1. An image duplicate checking method is characterized by comprising the following steps:

acquiring an image to be checked;

2. The image duplicate checking method according to claim 1, wherein the step of determining, by the vector similarity search engine, an image set whose similarity to the feature vector of the image to be checked satisfies a preset condition from all images stored in a preset image database specifically includes:

generating, by the vector similarity search engine, a first similarity between each image in the image database and the image to be duplicate checked based on euclidean distances between the respective corresponding feature vectors of each image in the image database and the image to be duplicate checked;

sequencing all the first similarity according to the numerical order from large to small to obtain corresponding sequencing results;

and taking all the target images as the image set.

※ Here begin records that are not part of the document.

-- ==== Sys2Proof/Machine/MatrixOps.lean ====
section
/-!
DEFINITION. The meanings of the three matrix products: ENC (41_encode.md), SYN (42_syndrome.md), DEC (43_decode.md).
-/

namespace Sys2Proof.Machine

/-- ENC (R90). -/
def execEnc (_b : BitVec 7) (z : BitVec 3) (m : Vec 4) (s : State) : Host.Outcome State Fault Refusal :=
  match messageOperand z m with
  | .error k => takeFault k s
  | .ok m => answerWith (.okVec7 (opEnc netlist m)) s

/-- SYN (R95). -/
def execSyn (_b : BitVec 7) (c : Vec 7) (s : State) : Host.Outcome State Fault Refusal :=
  answerWith (.okVec3 (opSyn netlist c)) s

/-- DEC (R100). -/
def execDec (_b : BitVec 7) (c : Vec 7) (s : State) : Host.Outcome State Fault Refusal :=
  answerWith (.okVec4 (opDec netlist c)) s

end Sys2Proof.Machine
end

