-- ==== Sys2Proof/Machine/Gates.lean ====
section
/-!
DEFINITION. The gate-level reading of the four blocks: the equations of 10_state.md R25 and the one-hot decoder and XOR
gates of 45_correct.md R116, written without the matrices. They serve as an independent description of the blocks.
-/

namespace Sys2Proof.Machine

/-- The encoder's XOR gates: `G · m` of R25. -/
def encGates (m : Vec 4) : Vec 7 :=
  vecOf 7 fun
    | 0 => m.getLsbD 0 ^^ m.getLsbD 1 ^^ m.getLsbD 3
    | 1 => m.getLsbD 0 ^^ m.getLsbD 2 ^^ m.getLsbD 3
    | 2 => m.getLsbD 0
    | 3 => m.getLsbD 1 ^^ m.getLsbD 2 ^^ m.getLsbD 3
    | 4 => m.getLsbD 1
    | 5 => m.getLsbD 2
    | _ => m.getLsbD 3

/-- The syndrome decoder's XOR gates: `H · c` of R25. -/
def synGates (c : Vec 7) : Vec 3 :=
  vecOf 3 fun
    | 0 => c.getLsbD 0 ^^ c.getLsbD 2 ^^ c.getLsbD 4 ^^ c.getLsbD 6
    | 1 => c.getLsbD 1 ^^ c.getLsbD 2 ^^ c.getLsbD 5 ^^ c.getLsbD 6
    | _ => c.getLsbD 3 ^^ c.getLsbD 4 ^^ c.getLsbD 5 ^^ c.getLsbD 6

/-- The message extractor's wires: `R · c` of R25. -/
def decGates (c : Vec 7) : Vec 4 :=
  vecOf 4 fun
    | 0 => c.getLsbD 2
    | 1 => c.getLsbD 4
    | 2 => c.getLsbD 5
    | _ => c.getLsbD 6

/-- Output `i + 1` of the corrector's one-hot decoder, `hit[i]` of R116 under `LSB_FIRST`. -/
def hitGate (s : Vec 3) : Nat → Bool
  | 0 => s.getLsbD 0 && !s.getLsbD 1 && !s.getLsbD 2
  | 1 => !s.getLsbD 0 && s.getLsbD 1 && !s.getLsbD 2
  | 2 => s.getLsbD 0 && s.getLsbD 1 && !s.getLsbD 2
  | 3 => !s.getLsbD 0 && !s.getLsbD 1 && s.getLsbD 2
  | 4 => s.getLsbD 0 && !s.getLsbD 1 && s.getLsbD 2
  | 5 => !s.getLsbD 0 && s.getLsbD 1 && s.getLsbD 2
  | 6 => s.getLsbD 0 && s.getLsbD 1 && s.getLsbD 2
  | _ => false

/-- The corrector as one XOR gate per bit (R116). -/
def corGates (c : Vec 7) (s : Vec 3) : Vec 7 := vecOf 7 fun i => c.getLsbD i ^^ hitGate s i

end Sys2Proof.Machine
end

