-- ==== Sys2Proof/Machine/Journey.lean ====
section
/-!
DEFINITION. The sequences of operations the spec names (30_encoding.md R75, 45_correct.md R119) at the typed operation
level, and valid codewords. The core has no fused operation (D26): these are what a host computes with several commands.
-/

namespace Sys2Proof.Machine

/-- FLIP: the unit vector of a position, applied (R75). -/
def opFlip (c : Vec 7) (p : Int) : Except Fault (Vec 7) :=
  match opErrat p with
  | .error k => .error k
  | .ok e => .ok (opApply c e)

/-- FIX: COR with the vector's own syndrome (R75, R119). -/
def opFix (cfg : Cfg) (c : Vec 7) : Except Fault (Vec 7) := opCor cfg c (opSyn cfg c)

/-- RECOVER: the receive side, SYN then COR then DEC (R75, 70_reset_and_hazards.md R166). -/
def opRecover (cfg : Cfg) (c : Vec 7) : Except Fault (Vec 4) :=
  match opFix cfg c with
  | .error k => .error k
  | .ok u => .ok (opDec cfg u)

/-- A valid codeword: a result of ENC. That these are the vectors with zero syndrome (00_scope.md R12) is R96 (a). -/
abbrev ValidCodeword (cfg : Cfg) (c : Vec 7) : Prop := ∃ m : Vec 4, opEnc cfg m = c

end Sys2Proof.Machine
end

3. The image duplicate checking method according to claim 1, wherein the step of performing image registration on the image to be checked and the image set based on the scale-invariant feature transform algorithm to obtain a registration result of the image to be checked and the image set specifically comprises:

4. The image duplicate checking method according to claim 3, wherein the step of generating the registration result of the image to be checked and the image set based on all the second similarities specifically comprises:

acquiring a preset similarity threshold;

5. The image duplicate checking method according to claim 1, wherein the step of extracting features of the image to be checked based on a preset convolutional neural network to obtain a feature vector of the image to be checked specifically comprises:

6. The image duplication checking method of claim 1, further comprising, after the step of obtaining the duplicate image to be checked:

7. The image duplication checking method of claim 6, wherein the step of generating the underwriting evaluation result of the subject matter based on the self-factor evaluation value and the environment-factor evaluation value specifically includes:

acquiring a first preset weight corresponding to the self factor evaluation value; and the number of the first and second groups,

8. An image duplicate checking device, comprising:

the first acquisition module is used for acquiring an image to be checked;

the extraction module is used for extracting the features of the image to be checked based on a preset convolutional neural network to obtain the feature vector of the image to be checked;

the determining module is used for determining an image set which has similarity with the feature vector of the image to be checked and meets a preset condition from all images stored in a preset image database based on a vector similarity search engine;

the processing module is used for carrying out image registration on the image to be subjected to image duplication checking and the image set based on a scale-invariant feature transformation algorithm to obtain a registration result of the image to be subjected to image duplication checking and the image set;

and the first generation module is used for generating a duplicate checking result of the image to be checked based on the registration result.

9. A computer device comprising a memory having computer readable instructions stored therein and a processor which when executed implements the steps of the image duplication checking method of any one of claims 1 to 7.

10. A computer-readable storage medium, having computer-readable instructions stored thereon, which, when executed by a processor, implement the steps of the image duplication checking method according to any one of claims 1 to 7.